Interesting questions that came up during ICFPC08

  • find the tangent lines (up to four) between a pair of circles
    • find the tangent lines between a circle and a point
  • if we roll a circle around the outside of an ellipse and trace the path of its center, is the resulting oval an ellipse?

  • circumcenter of a polygon = point equidistant to all vertices = center of circumscribed circle = intersection of all edge-bisecting lines

linear algebra

inverting matrices

  • Gaussian elim yields row echelon form (0s in lower-left)
  • Gaussian-Jordan elim yields reduced row echelon form (I)

From http://en.wikipedia.org/wiki/Sparse_matrix:

Conceptually, sparsity corresponds to systems which are loosely coupled. Consider a line of balls connected by springs from one to the next; this is a sparse system.
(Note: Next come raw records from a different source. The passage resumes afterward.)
/-- Settles O28: the orphaning marks the reached entries, posts for them, and hands their auto-pull requests over; each
part is read entry by entry. -/
theorem orphaningReachesTheMirrorsOfAStation : Obligations.OrphaningReachesTheMirrorsOfAStation := by
  rintro s st t rfl hit hhit
  obtain rfl : hit = fun i => orphanHits st (s.rt i) :=
    funext fun i => Bool.eq_iff_iff.2 ((hhit i).trans (orphanHits_iff st _).symm)
  refine ⟨?_, ?_, orphan_pulls s st, fun i => ⟨orphan_cfg s st i, ?_⟩⟩
  · have fields : orphan s st = _ := State.eq_of_lossFields (orphan_liu s st) (orphan_verdict s st)
      (orphan_announce s st) (orphan_inFlight s st) (orphan_announceTimer s st) (orphan_fcu s st)
      (orphan_lifecycle s st) (orphan_params s st) (orphan_time s st) (orphan_reply s st) (orphan_shiftedOut s st)
      (orphan_pending s st)
    rwa [orphan_roster] at fields
  · rintro u rfl
    have queue := orphan_queue s st
    exact ⟨queue.notices, queue.flags, queue.deferred⟩
  · split
    · next h =>
      obtain ⟨rt, waits⟩ := orphan_reached s st h
      exact ⟨rt, waits, orphan_asked s st i h⟩
    · next h =>
      have kept := orphan_untouched s st (Bool.eq_false_iff.2 h)
      exact ⟨kept.rt, kept.notices⟩

end Sys2Proof.Machine
end

section
/-! SUPPORT. The loss report beside the orphaning, in either order (R136, R170), the silence timer (R132), and what the
evidence of a completed frame and an announce do to the roster (R131, R133). -/

namespace Sys2Proof.Machine

/-! ### The loss report (R121, R136) -/

theorem yieldsTo_iff (st : Station) (r : Runtime) :
    yieldsTo st r = true ↔ r.role = .yielding ∧ r.yield.map (·.target) = some st := by
  simp [yieldsTo]

/-- The runtime part of an entry whose yield has failed, before its posting. -/
def failedYield (s : State) (i : EntryIx) : Runtime :=
  { s.rt i with
    role := .publisher, yield := none, periodTimer := periodOnEntry s (s.cfg i)
    pending := { (s.rt i).pending with publish := some 0, yield := false } }

theorem failYield_self (s : State) (i : EntryIx) :
    (failYield s i).rt i = { failedYield s i with deferred := ((failYield s i).rt i).deferred } ∧
      awaits (failYield s i) i Reason.yieldFailed.alone := by
  refine ⟨?_, awaits_post _ i (by decide)⟩
  rw [failYield, post_rt, State.modRt_rt_self]
  rfl

theorem failYield_untouched (s : State) (j : EntryIx) {i : EntryIx} (other : j ≠ i) : Untouched s (failYield s j) i :=
  (modRt_untouched s _ other).trans (post_untouched _ _ other)

/-- The failed runtime part rests on the entry, station time and the lifecycle. -/
theorem failedYield_congr {s t : State} {i : EntryIx} (rt : t.rt i = s.rt i) (cfg : t.cfg i = s.cfg i)
    (lifecycle : t.lifecycle = s.lifecycle) (time : t.time = s.time) : failedYield t i = failedYield s i := by
  simp only [failedYield, periodOnEntry, rt, cfg, lifecycle, time]

theorem foldl_failYield {is : List EntryIx} (nodup : is.Nodup) (s : State) {i : EntryIx} (mem : i ∈ is) :
    (is.foldl failYield s).rt i = { failedYield s i with deferred := ((is.foldl failYield s).rt i).deferred } ∧
      awaits (is.foldl failYield s) i Reason.yieldFailed.alone := by
  induction is generalizing s with
  | nil => cases mem
  | cons j is ih =>
    obtain ⟨once, nodup⟩ := List.nodup_cons.1 nodup
    rw [List.foldl_cons]
    by_cases hji : j = i
    · subst hji
      have later := untouched_foldl (fun x k other => failYield_untouched x k other) once (failYield s j)
      obtain ⟨rt, waits⟩ := failYield_self s j
      exact ⟨by rw [later.rt]; exact rt, later.awaits waits⟩
    · obtain ⟨rt, waits⟩ := ih nodup (failYield s j) (List.mem_of_ne_of_mem (Ne.symm hji) mem)
      rw [failedYield_congr (failYield_untouched s j hji).rt (failYield_cfg s j i) (failYield_lifecycle s j)
        (failYield_time s j)] at rt
      exact ⟨rt, waits⟩

section
variable (s : State) (st : Station) {i : EntryIx}

theorem reportLoss_yielding (yields : yieldsTo st (s.rt i) = true) :
    (reportLoss s st).rt i = { failedYield s i with deferred := ((reportLoss s st).rt i).deferred } ∧
      awaits (reportLoss s st) i Reason.yieldFailed.alone :=
  foldl_failYield (nodup_entriesWhere _) s (mem_entriesWhere.2 yields)

theorem reportLoss_untouched (kept : yieldsTo st (s.rt i) = false) : Untouched s (reportLoss s st) i :=
  untouched_foldl (fun x j other => failYield_untouched x j other) (by simp [mem_entriesWhere, kept]) s

/-! ### Either order (R170; log entry 6) -/

/-- An orphaning reaches mirrors alone, and a loss report entries that yield. -/
theorem not_yieldsTo_of_orphanHits {r : Runtime} {x : Station} (hit : orphanHits st r = true) :
    yieldsTo x r = false := by
  obtain ⟨role | role, -⟩ := (orphanHits_iff st r).1 hit <;> simp [yieldsTo, role]

theorem not_orphanHits_of_role {r : Runtime} (role : r.role = .publisher ∨ r.role = .yielding) :
    orphanHits st r = false := by
  rcases role with role | role <;> simp [orphanHits, role, Role.isMirror]

/-- An orphaning leaves the yields as they are. -/
theorem orphan_yieldsTo (x : Station) (i : EntryIx) : yieldsTo x ((orphan s st).rt i) = yieldsTo x (s.rt i) := by
  cases hit : orphanHits st (s.rt i) with
  | true =>
    rw [(orphan_reached s st hit).1]
    rfl
  | false => rw [(orphan_untouched s st hit).rt]

/-- A loss report leaves the mirrors as they are. -/
theorem reportLoss_orphanHits (x : Station) (i : EntryIx) :
    orphanHits x ((reportLoss s st).rt i) = orphanHits x (s.rt i) := by
  cases yields : yieldsTo st (s.rt i) with
  | true =>
    have yielding := ((yieldsTo_iff st _).1 yields).1
    rw [not_orphanHits_of_role x (.inr yielding), (reportLoss_yielding s st yields).1]
    exact not_orphanHits_of_role x (.inl rfl)
  | false => rw [(reportLoss_untouched s st yields).rt]

/-- What the orphaning and the loss report for a station leave of an entry, whichever is taken first. -/
structure LossOf (t : State) (i : EntryIx) : Prop where
  orphaned : orphanHits st (s.rt i) = true →
    (t.rt i).mirror = some .orphaned ∧ (t.rt i).freshTimer = none ∧ awaits t i Reason.orphaned.alone
  failed : yieldsTo st (s.rt i) = true →
    t.rt i = { failedYield s i with deferred := (t.rt i).deferred } ∧ awaits t i Reason.yieldFailed.alone
  untouched : orphanHits st (s.rt i) = false → yieldsTo st (s.rt i) = false → Untouched s t i

theorem lossOf_orphan_first (i : EntryIx) : LossOf s st (reportLoss (orphan s st) st) i where
  orphaned hit := by
    have kept := reportLoss_untouched (orphan s st) st
      ((orphan_yieldsTo s st st i).trans (not_yieldsTo_of_orphanHits st hit))
    obtain ⟨rt, waits⟩ := orphan_reached s st hit
    rw [kept.rt, rt]
    exact ⟨rfl, rfl, kept.awaits waits⟩
  failed yields := by
    have kept := orphan_untouched s st (not_orphanHits_of_role st (.inr ((yieldsTo_iff st _).1 yields).1))
    have failed := reportLoss_yielding (orphan s st) st ((orphan_yieldsTo s st st i).trans yields)
    rwa [failedYield_congr kept.rt (orphan_cfg s st i) (orphan_lifecycle s st) (orphan_time s st)] at failed
  untouched missed kept :=
    (orphan_untouched s st missed).trans (reportLoss_untouched _ st ((orphan_yieldsTo s st st i).trans kept))

theorem lossOf_report_first (i : EntryIx) : LossOf s st (orphan (reportLoss s st) st) i where
  orphaned hit := by
    obtain ⟨rt, waits⟩ := orphan_reached (reportLoss s st) st ((reportLoss_orphanHits s st st i).trans hit)
    rw [rt]
    exact ⟨rfl, rfl, waits⟩
  failed yields := by
    obtain ⟨rt, waits⟩ := reportLoss_yielding s st yields
    have kept := orphan_untouched (reportLoss s st) st ((reportLoss_orphanHits s st st i).trans
      (not_orphanHits_of_role st (.inr ((yieldsTo_iff st _).1 yields).1)))
    exact ⟨by rw [kept.rt]; exact rt, kept.awaits waits⟩
  untouched missed kept :=
    (reportLoss_untouched s st kept).trans (orphan_untouched _ st ((reportLoss_orphanHits s st st i).trans missed))

/-- The Pull Table after both, whichever is taken first: the loss report neither adds records nor changes mirrors. -/
theorem pulls_of_loss {t : State} (ht : t = reportLoss (orphan s st) st ∨ t = orphan (reportLoss s st) st) :
    ∃ added, t.pulls = s.pulls ++ added ∧ ∀ p ∈ added, orphanHits st (s.rt p.entry) = true ∧
      (s.rt p.entry).role = .subscriber ∧ (s.cfg p.entry).autoPull = true ∧ p = waitingPull p.entry := by
  rcases ht with rfl | rfl
  · obtain ⟨added, pulls, -, -, each⟩ := orphan_pulls s st
    refine ⟨added, (reportLoss_pulls _ st).trans pulls, fun p hp => ?_⟩
    obtain ⟨hit, role, auto, -, record⟩ := each p hp
    exact ⟨hit, role, auto, record⟩
  · obtain ⟨added, pulls, -, -, each⟩ := orphan_pulls (reportLoss s st) st
    refine ⟨added, pulls.trans (by rw [reportLoss_pulls]), fun p hp => ?_⟩
    obtain ⟨hit, role, auto, -, record⟩ := each p hp
    rw [reportLoss_orphanHits] at hit
    rw [(reportLoss_untouched s st (not_yieldsTo_of_orphanHits st hit)).rt] at role
    rw [reportLoss_cfg] at auto
    exact ⟨hit, role, auto, record⟩
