-- ==== Sys2Proof/WellFormed.lean ====
section
/-! DEFINITION. Which terms of Instr stand for words of the table. The operand types already hold every
operand to its bits; what is left is the one row that excludes values: UNRECOGNIZED, which the table
matches "only when neither ACK nor NACK matches". A field of a host-side payload that is out of its
documented range is well formed: the instruction runs and ends in ValidationError (R103). -/

namespace Sys2Proof

/-- An UNRECOGNIZED discriminator is neither 0x83 (ACK) nor 0x84 (NACK) (R95). -/
abbrev unrecognizedOk (d : Byte) : Prop := d ≠ 0x83#8 ∧ d ≠ 0x84#8

/-- Well-formedness of an instruction. -/
def Instr.wellFormed : Instr → Bool
  | .unrecognized d => decide (unrecognizedOk d)
  | _ => true

end Sys2Proof
end

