-- ==== Sys2Proof/Machine/Ack.lean ====
section
/-! DEFINITION. The ACK_DISC family: what each discriminator does when its frame ends, at the edge that takes
END2 in WaitTrailer (R94, R95). -/

namespace Sys2Proof.Machine

/-- The decoder reaches Terminal and the receive completes with cause c (R94, R95). -/
def frameEnd (c : Cause) (s : State) : State := complete c { s with rxst := .terminal }

/-- 0x83 (R95): SUCCESS. -/
def execAck (s : State) : Host.Outcome State Fault Refusal := .next (frameEnd .success s)

/-- 0x84 (R95): NACK. -/
def execNack (s : State) : Host.Outcome State Fault Refusal := .next (frameEnd .nack s)

/-- Any other discriminator (R95): UNRECOGNIZED, whatever its value. -/
def execUnrecognized (_d : Byte) (s : State) : Host.Outcome State Fault Refusal :=
  .next (frameEnd .unrecognized s)

end Sys2Proof.Machine
end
By contrast, if the same line of balls had springs connecting every ball to every other ball, the system would be represented by a dense matrix. The concept of sparsity is useful in combinatorics and application areas such as network theory, of a low density of significant data or connections.

eigenvalues and eigenvectors

  • treating M as linear xform, which vectors would keep same direction (but possibly scaled)? (Mx=\lambda x)
    • M xforms unit sphere x^T x = 1 into ellipsoid where evecs are axes, evals are radii
    • if M has data pts as col vecs, covariance matrix M^T M has evecs as principal components, evals as their variances
    • shear: 1 evec; uniform scale: \infty evecs; non-uniform scale: 2 evecs; rotate: 0 evecs
  • power method or power iteration: eigenvalue algo
    • given mat A, find scalar \lambda (eigenvalue) and non-0 vector v (eigenvector) s.t. A v = \lambda v
    • doesn’t compute matrix decomposition so suitable for large sparse A
    • but will only find one eigenvalue (with max val, aka dominant eigenpair) and may converge slowly
    • start with random vector and iteratively multiply by A and normalize
    • used in pagerank, HITS
    • http://meyer.math.ncsu.edu/Meyer/PS_Files/IMAGE.pdf
  • for transition matrix of markov chain, evec is stationary state \pi
  • for ratings matrix (eg rows are users, cols are movies), evecs of M M^T are row features, of M^T M are col features

symmetric positive definite, positive semi-definite, negative definite, indefinite, etc.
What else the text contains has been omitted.